-- ==== Sys2Proof/Machine/Motion.lean ====
section
/-! DEFINITION. The trajectory generator's shared rules: TIM time of a PT, writing speed, setpoint frames, moves, run-ins and
the parts of a racking (R237 to R258, R312, R313), and the meanings of MOVE, STOP, LIMIT_WRITE, LIMIT_LATCH_APPLY, RUN_IN_START,
RACK_DWELL_END and RACK_ABANDON. -/

namespace Sys2Proof.Machine

/-! ### TIM time and pair time (R199, R312, R313) -/

/-- n · POS_TS, rounded to nearest at 2⁻¹⁶ tick (R199). -/
def State.sampleBase (s : State) (n : Nat) : Int := ((n * s.rd R.POS_TS + 128) / 256 : Nat)

/-- t_n of R199. -/
def State.sampleTime (s : State) (n : Nat) : Int := s.sampleBase n - (s.fld F.POS_ADC_LAT_LAT * 1024 : Nat)

/-- a_n of R199: 88 ns are 22 ticks. -/
def State.sampleArrival (s : State) (n : Nat) : Int := s.sampleBase n + 22 * 65536

/-- A PT value in TIM time, in 2⁻³² ns (R312): by the time and rate that held at its tick. -/
def State.timAt (s : State) (p : Int) : Int :=
  match (s.b.tim.past.filter fun e => decide (p < e.1 * 65536)).getLast? with
  | some e => e.2.1 + ((p - e.1 * 65536) * e.2.2).fdiv 65536
  | none => s.timUnits + ((p - s.b.pos.pt.fdiv 65536 * 65536) * s.timInc).fdiv 65536

/-- The tick from which a pair time map holds (R313). -/
def State.mapTick (s : State) (m : TimeMap) : Int := (s.sampleArrival m.sample).fdiv 65536

/-- A PT value in the time that the generator uses: pair time in a pair, TIM otherwise (R313). -/
def State.trajAt (s : State) (p : Int) : Int :=
  match if s.paired then s.b.tim.maps.find? fun m => decide (s.mapTick m * 65536 ≤ p) else none with
  | some m => (m.sec * secondNs + m.ns : Nat) + ((p - s.mapTick m * 65536) * m.inc).fdiv 65536
  | none => s.timAt p

/-- 2⁻³² ns in a setpoint period. -/
def periodUnits : Int := 50000 * 2 ^ 32

/-- The setpoint period that is applied now. -/
def State.periodNow (s : State) : Nat := ((s.trajAt s.b.pos.pt).fdiv periodUnits).toNat

/-- The first setpoint period applied at least 1 ms from now (R263, R280). -/
def State.periodAhead (s : State) : Nat :=
  (-((-(s.trajAt s.b.pos.pt + 1000000 * 2 ^ 32)).fdiv periodUnits)).toNat

/-- The first sample whose arrival lies at least 1 ms, 250,000 ticks, from now (R212, R263). -/
def State.sampleAhead (s : State) : Nat :=
  let need := (s.b.pos.pt + 250000 * 65536 - 22 * 65536).toNat
  let ts := max 1 (s.rd R.POS_TS)
  leastNat fun n => decide (need ≤ (n * ts + 128) / 256)

/-! ### Setpoints by time (R245, R249) -/

/-- The setpoint in force at a time of the generator: positions in pixels and the Y acceleration in pixels/s². Where no
period was generated for it, the newest position holds. -/
def State.setpointAt (s : State) (t : Int) : Rat × Rat × Rat :=
  let q := (t.fdiv periodUnits).toNat
  match s.b.mot.sps.find? fun x => x.period == q with
  | some x =>
    let d : Rat := ((t - q * periodUnits : Int) : Rat) / ((secondNs : Nat) : Rat)
    (x.y + x.vy * d + x.ay * d * d / 2 + x.jy * d * d * d / 6,
      x.x + x.vx * d + x.axx * d * d / 2 + x.jx * d * d * d / 6, x.ay + x.jy * d)
  | none => match s.b.mot.sps with
    | x :: _ => (x.y, x.x, 0)
    | [] => (s.b.mot.y.p, s.b.mot.x.p, 0)

/-! ### Writing speed (R239 to R243) -/

/-- The queue's entry after the stripe being written. -/
def State.entryAfter (s : State) (num : Nat) : Option JobEntry :=
  s.b.job.queue.find? fun e => e.stripe == (num + 1) % 2 ^ 32

/-- v_press (R240). -/
def State.vPress (s : State) : Rat :=
  let f := s.fill
  let lo := 16 * s.fld F.PRS_MARKS_LOW
  let hi := 16 * s.fld F.PRS_MARKS_HIGH
  let vmin : Rat := (s.rd R.MOT_VMIN : Nat)
  let done := match s.run with | some r => decide (r.blockRows ≤ r.released) | none => true
  if hi ≤ f ∨ done = true then s.vCap
  else if f ≤ lo then vmin
  else ((vmin + (s.vCap - vmin) * ((f : Rat) - lo) / ((hi : Rat) - lo)).floor : Int)

/-- Bytes of a filling bin's image that are not yet confirmed; unknown until its length is. -/
def Bin.bytesLeft (x : Bin) : Option Nat :=
  match x.hdr with
  | some h => some (h.imageLen - x.confirmed)
  | none => (x.pieces.find? fun p => p.last).map fun p => p.off + p.len - x.confirmed

/-- v_cel (R241) at the start of a period, whose own bytes are still to come, with the rows left to write as the planned scan
distance to the last shot. -/
def State.vCel (s : State) : Rat :=
  match s.b.mot.cur with
  | none => s.vCap
  | some c => match s.entryAfter c.num with
    | none => s.vCap
    | some e => match s.b.cel.bins.find? fun x => x.num == e.bin && x.stripe == e.stripe && x.state == .filling with
      | none => s.vCap
      | some x =>
        let r := (((x.rate.drop 1).take 200).sum : Nat)
        let rows := max 0 (along c.rev (c.lastPos - s.b.mot.y.p))
        match x.bytesLeft with
        | none => (s.rd R.MOT_VMIN : Nat)
        | some b => if r = 0 then (s.rd R.MOT_VMIN : Nat) else if b = 0 then s.vCap else rows * (r * 100 : Nat) / (b : Nat)

/-- min(v_press, v_cel), at most v_cap. -/
def State.supply (s : State) : Rat := min s.vCap (min s.vPress s.vCel)

/-- A speed as a SPEED message carries it: 48.16 pixels/s, rounded up. -/
def speedCode (v : Rat) : Nat := (-((-(v * 65536)).floor)).toNat

/-- The lesser of the two devices' speeds for period `k` − 2, in 48.16 (R243); none before the ARM. -/
def State.pairSpeed (s : State) (k : Nat) : Option Nat :=
  match s.b.mot.ownSpeed.find? fun e => e.1 + 2 == k with
  | none => none
  | some own =>
    let want := (k + 2 ^ 32 - 2) % 2 ^ 32
    match s.b.mot.mateSpeed.find? fun e => decide ((want + 2 ^ 32 - e.1) % 2 ^ 32 < 2 ^ 31) with
    | some mate => some (min own.2 mate.2)
    | none => some own.2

*TASK*.
All lines in the data above from the one with "match if s.paired" through the one with "else if f ≤ lo then vmin" must be repeated exactly, and no others.

*SOLVED PROBLEM*.
  match if s.paired then s.b.tim.maps.find? fun m => decide (s.mapTick m * 65536 ≤ p) else none with
  | some m => (m.sec * secondNs + m.ns : Nat) + ((p - s.mapTick m * 65536) * m.inc).fdiv 65536
  | none => s.timAt p

/-- 2⁻³² ns in a setpoint period. -/
def periodUnits : Int := 50000 * 2 ^ 32

/-- The setpoint period that is applied now. -/
def State.periodNow (s : State) : Nat := ((s.trajAt s.b.pos.pt).fdiv periodUnits).toNat

/-- The first setpoint period applied at least 1 ms from now (R263, R280). -/
def State.periodAhead (s : State) : Nat :=
  (-((-(s.trajAt s.b.pos.pt + 1000000 * 2 ^ 32)).fdiv periodUnits)).toNat

/-- The first sample whose arrival lies at least 1 ms, 250,000 ticks, from now (R212, R263). -/
def State.sampleAhead (s : State) : Nat :=
  let need := (s.b.pos.pt + 250000 * 65536 - 22 * 65536).toNat
  let ts := max 1 (s.rd R.POS_TS)
  leastNat fun n => decide (need ≤ (n * ts + 128) / 256)

/-! ### Setpoints by time (R245, R249) -/

/-- The setpoint in force at a time of the generator: positions in pixels and the Y acceleration in pixels/s². Where no
period was generated for it, the newest position holds. -/
def State.setpointAt (s : State) (t : Int) : Rat × Rat × Rat :=
  let q := (t.fdiv periodUnits).toNat
  match s.b.mot.sps.find? fun x => x.period == q with
  | some x =>
    let d : Rat := ((t - q * periodUnits : Int) : Rat) / ((secondNs : Nat) : Rat)
    (x.y + x.vy * d + x.ay * d * d / 2 + x.jy * d * d * d / 6,
      x.x + x.vx * d + x.axx * d * d / 2 + x.jx * d * d * d / 6, x.ay + x.jy * d)
  | none => match s.b.mot.sps with
    | x :: _ => (x.y, x.x, 0)
    | [] => (s.b.mot.y.p, s.b.mot.x.p, 0)

/-! ### Writing speed (R239 to R243) -/

/-- The queue's entry after the stripe being written. -/
def State.entryAfter (s : State) (num : Nat) : Option JobEntry :=
  s.b.job.queue.find? fun e => e.stripe == (num + 1) % 2 ^ 32

/-- v_press (R240). -/
def State.vPress (s : State) : Rat :=
  let f := s.fill
  let lo := 16 * s.fld F.PRS_MARKS_LOW
  let hi := 16 * s.fld F.PRS_MARKS_HIGH
  let vmin : Rat := (s.rd R.MOT_VMIN : Nat)
  let done := match s.run with | some r => decide (r.blockRows ≤ r.released) | none => true
  if hi ≤ f ∨ done = true then s.vCap
  else if f ≤ lo then vmin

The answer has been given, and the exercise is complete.